Neither would the fact that until a couple of months ago he’d been a major in a different Royal Engineers regiment. Now he was at the start of his two-year posting as commanding officer of his very own regiment.
Yet right now all he could think was that something about the army meant that Elle was about to walk away from him, and a part of him desperately wanted her to stay. He wondered if she had a brother, a father who had served and been hurt. Or worse.
‘You don’t like it that I’m in the army, do you?’
‘No, no. It isn’t that. It’s...complicated.’
‘Too complicated to finish that drink with me?’

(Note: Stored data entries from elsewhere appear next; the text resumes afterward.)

/-! ### takeToken -/

@[simp] theorem takeToken_fault (rest : List SrcToken) : (takeToken rest s).fault = s.fault := rfl
@[simp] theorem takeToken_treeValid (rest : List SrcToken) : (takeToken rest s).treeValid = s.treeValid := rfl
@[simp] theorem takeToken_ctValid (rest : List SrcToken) : (takeToken rest s).ctValid = s.ctValid := rfl
@[simp] theorem takeToken_treeMode (rest : List SrcToken) : (takeToken rest s).treeMode = s.treeMode := rfl
@[simp] theorem takeToken_endReason (rest : List SrcToken) : (takeToken rest s).endReason = s.endReason := rfl
@[simp] theorem takeToken_midcode (rest : List SrcToken) : (takeToken rest s).midcode = s.midcode := rfl
@[simp] theorem takeToken_overrun (rest : List SrcToken) : (takeToken rest s).overrun = s.overrun := rfl
@[simp] theorem takeToken_lastOp (rest : List SrcToken) : (takeToken rest s).lastOp = s.lastOp := rfl
@[simp] theorem takeToken_errCause (rest : List SrcToken) : (takeToken rest s).errCause = s.errCause := rfl
@[simp] theorem takeToken_errInfo (rest : List SrcToken) : (takeToken rest s).errInfo = s.errInfo := rfl
@[simp] theorem takeToken_root (rest : List SrcToken) : (takeToken rest s).root = s.root := rfl
@[simp] theorem takeToken_arena (rest : List SrcToken) : (takeToken rest s).arena = s.arena := rfl
@[simp] theorem takeToken_inCount (rest : List SrcToken) : (takeToken rest s).inCount = s.inCount := rfl
@[simp] theorem takeToken_outCount (rest : List SrcToken) : (takeToken rest s).outCount = s.outCount := rfl
@[simp] theorem takeToken_ctSel (rest : List SrcToken) : (takeToken rest s).ctSel = s.ctSel := rfl
@[simp] theorem takeToken_nodeSel (rest : List SrcToken) : (takeToken rest s).nodeSel = s.nodeSel := rfl
@[simp] theorem takeToken_freq (rest : List SrcToken) : (takeToken rest s).freq = s.freq := rfl
@[simp] theorem takeToken_ct (rest : List SrcToken) : (takeToken rest s).ct = s.ct := rfl
@[simp] theorem takeToken_phase (rest : List SrcToken) : (takeToken rest s).phase = s.phase := rfl
@[simp] theorem takeToken_src (rest : List SrcToken) : (takeToken rest s).src = rest := rfl
@[simp] theorem takeToken_snk (rest : List SrcToken) : (takeToken rest s).snk = s.snk := rfl
@[simp] theorem takeToken_srcPresent (rest : List SrcToken) : (takeToken rest s).srcPresent = s.srcPresent := rfl
@[simp] theorem takeToken_snkPresent (rest : List SrcToken) : (takeToken rest s).snkPresent = s.snkPresent := rfl
@[simp] theorem takeToken_snkReady (rest : List SrcToken) : (takeToken rest s).snkReady = s.snkReady := rfl
@[simp] theorem takeToken_marker (rest : List SrcToken) : (takeToken rest s).marker = s.marker := rfl
@[simp] theorem takeToken_moves (rest : List SrcToken) : (takeToken rest s).moves = s.moves := rfl
@[simp] theorem takeToken_reads (rest : List SrcToken) : (takeToken rest s).reads = s.reads := rfl
@[simp] theorem takeToken_draws (rest : List SrcToken) : (takeToken rest s).draws = s.draws := rfl

/-! ### countIn -/

@[simp] theorem countIn_fault : (countIn s).fault = s.fault := rfl
@[simp] theorem countIn_treeValid : (countIn s).treeValid = s.treeValid := rfl
@[simp] theorem countIn_ctValid : (countIn s).ctValid = s.ctValid := rfl
@[simp] theorem countIn_treeMode : (countIn s).treeMode = s.treeMode := rfl
@[simp] theorem countIn_endReason : (countIn s).endReason = s.endReason := rfl
@[simp] theorem countIn_midcode : (countIn s).midcode = s.midcode := rfl
@[simp] theorem countIn_overrun : (countIn s).overrun = s.overrun := rfl
@[simp] theorem countIn_lastOp : (countIn s).lastOp = s.lastOp := rfl
@[simp] theorem countIn_errCause : (countIn s).errCause = s.errCause := rfl
@[simp] theorem countIn_errInfo : (countIn s).errInfo = s.errInfo := rfl
@[simp] theorem countIn_root : (countIn s).root = s.root := rfl
@[simp] theorem countIn_arena : (countIn s).arena = s.arena := rfl
@[simp] theorem countIn_inCount : (countIn s).inCount = s.inCount + 1 := rfl
@[simp] theorem countIn_outCount : (countIn s).outCount = s.outCount := rfl
@[simp] theorem countIn_ctSel : (countIn s).ctSel = s.ctSel := rfl
@[simp] theorem countIn_nodeSel : (countIn s).nodeSel = s.nodeSel := rfl
@[simp] theorem countIn_freq : (countIn s).freq = s.freq := rfl
@[simp] theorem countIn_ct : (countIn s).ct = s.ct := rfl
@[simp] theorem countIn_phase : (countIn s).phase = s.phase := rfl
@[simp] theorem countIn_src : (countIn s).src = s.src := rfl
@[simp] theorem countIn_snk : (countIn s).snk = s.snk := rfl
@[simp] theorem countIn_srcPresent : (countIn s).srcPresent = s.srcPresent := rfl
@[simp] theorem countIn_snkPresent : (countIn s).snkPresent = s.snkPresent := rfl
@[simp] theorem countIn_snkReady : (countIn s).snkReady = s.snkReady := rfl
@[simp] theorem countIn_marker : (countIn s).marker = s.marker := rfl
@[simp] theorem countIn_moves : (countIn s).moves = s.moves := rfl
@[simp] theorem countIn_reads : (countIn s).reads = s.reads := rfl
@[simp] theorem countIn_draws : (countIn s).draws = s.draws := rfl

/-! ### putData -/

@[simp] theorem putData_fault (b : Byte) : (putData b s).fault = s.fault := rfl
@[simp] theorem putData_treeValid (b : Byte) : (putData b s).treeValid = s.treeValid := rfl
@[simp] theorem putData_ctValid (b : Byte) : (putData b s).ctValid = s.ctValid := rfl
@[simp] theorem putData_treeMode (b : Byte) : (putData b s).treeMode = s.treeMode := rfl
@[simp] theorem putData_endReason (b : Byte) : (putData b s).endReason = s.endReason := rfl
@[simp] theorem putData_midcode (b : Byte) : (putData b s).midcode = s.midcode := rfl
@[simp] theorem putData_overrun (b : Byte) : (putData b s).overrun = s.overrun := rfl
@[simp] theorem putData_lastOp (b : Byte) : (putData b s).lastOp = s.lastOp := rfl
@[simp] theorem putData_errCause (b : Byte) : (putData b s).errCause = s.errCause := rfl
@[simp] theorem putData_errInfo (b : Byte) : (putData b s).errInfo = s.errInfo := rfl
@[simp] theorem putData_root (b : Byte) : (putData b s).root = s.root := rfl
@[simp] theorem putData_arena (b : Byte) : (putData b s).arena = s.arena := rfl
@[simp] theorem putData_inCount (b : Byte) : (putData b s).inCount = s.inCount := rfl
@[simp] theorem putData_outCount (b : Byte) : (putData b s).outCount = s.outCount + 1 := rfl
@[simp] theorem putData_ctSel (b : Byte) : (putData b s).ctSel = s.ctSel := rfl
@[simp] theorem putData_nodeSel (b : Byte) : (putData b s).nodeSel = s.nodeSel := rfl
@[simp] theorem putData_freq (b : Byte) : (putData b s).freq = s.freq := rfl
@[simp] theorem putData_ct (b : Byte) : (putData b s).ct = s.ct := rfl
@[simp] theorem putData_phase (b : Byte) : (putData b s).phase = s.phase := rfl
@[simp] theorem putData_src (b : Byte) : (putData b s).src = s.src := rfl
@[simp] theorem putData_snk (b : Byte) : (putData b s).snk = s.snk ++ [SnkToken.d b] := rfl
@[simp] theorem putData_srcPresent (b : Byte) : (putData b s).srcPresent = s.srcPresent := rfl
@[simp] theorem putData_snkPresent (b : Byte) : (putData b s).snkPresent = s.snkPresent := rfl
@[simp] theorem putData_snkReady (b : Byte) : (putData b s).snkReady = s.snkReady := rfl
@[simp] theorem putData_marker (b : Byte) : (putData b s).marker = s.marker := rfl
@[simp] theorem putData_moves (b : Byte) : (putData b s).moves = s.moves := rfl
@[simp] theorem putData_reads (b : Byte) : (putData b s).reads = s.reads := rfl
@[simp] theorem putData_draws (b : Byte) : (putData b s).draws = s.draws := rfl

She sucked in a deep breath, as though trying to make her mind up about something. It was unsettling how much he wanted to spend more time with her. A drink, an hour, maybe the rest of the evening, whatever she was prepared to offer. He couldn’t recall the last time he’d ever wanted to spend time with any woman like this. But at least now her determination to leave had faded and she was looking decidedly undecided.
‘After the last hour, I’m guessing both of us would benefit from a bit of fun now,’ he pressed. ‘A bit of a laugh? A drink? Maybe a dance?’
‘I don’t dance.’ She frowned uncertainly but didn’t refuse him.
She was torn. He still didn’t know exactly what had put her off before but she was clearly as attracted to him as he was to her.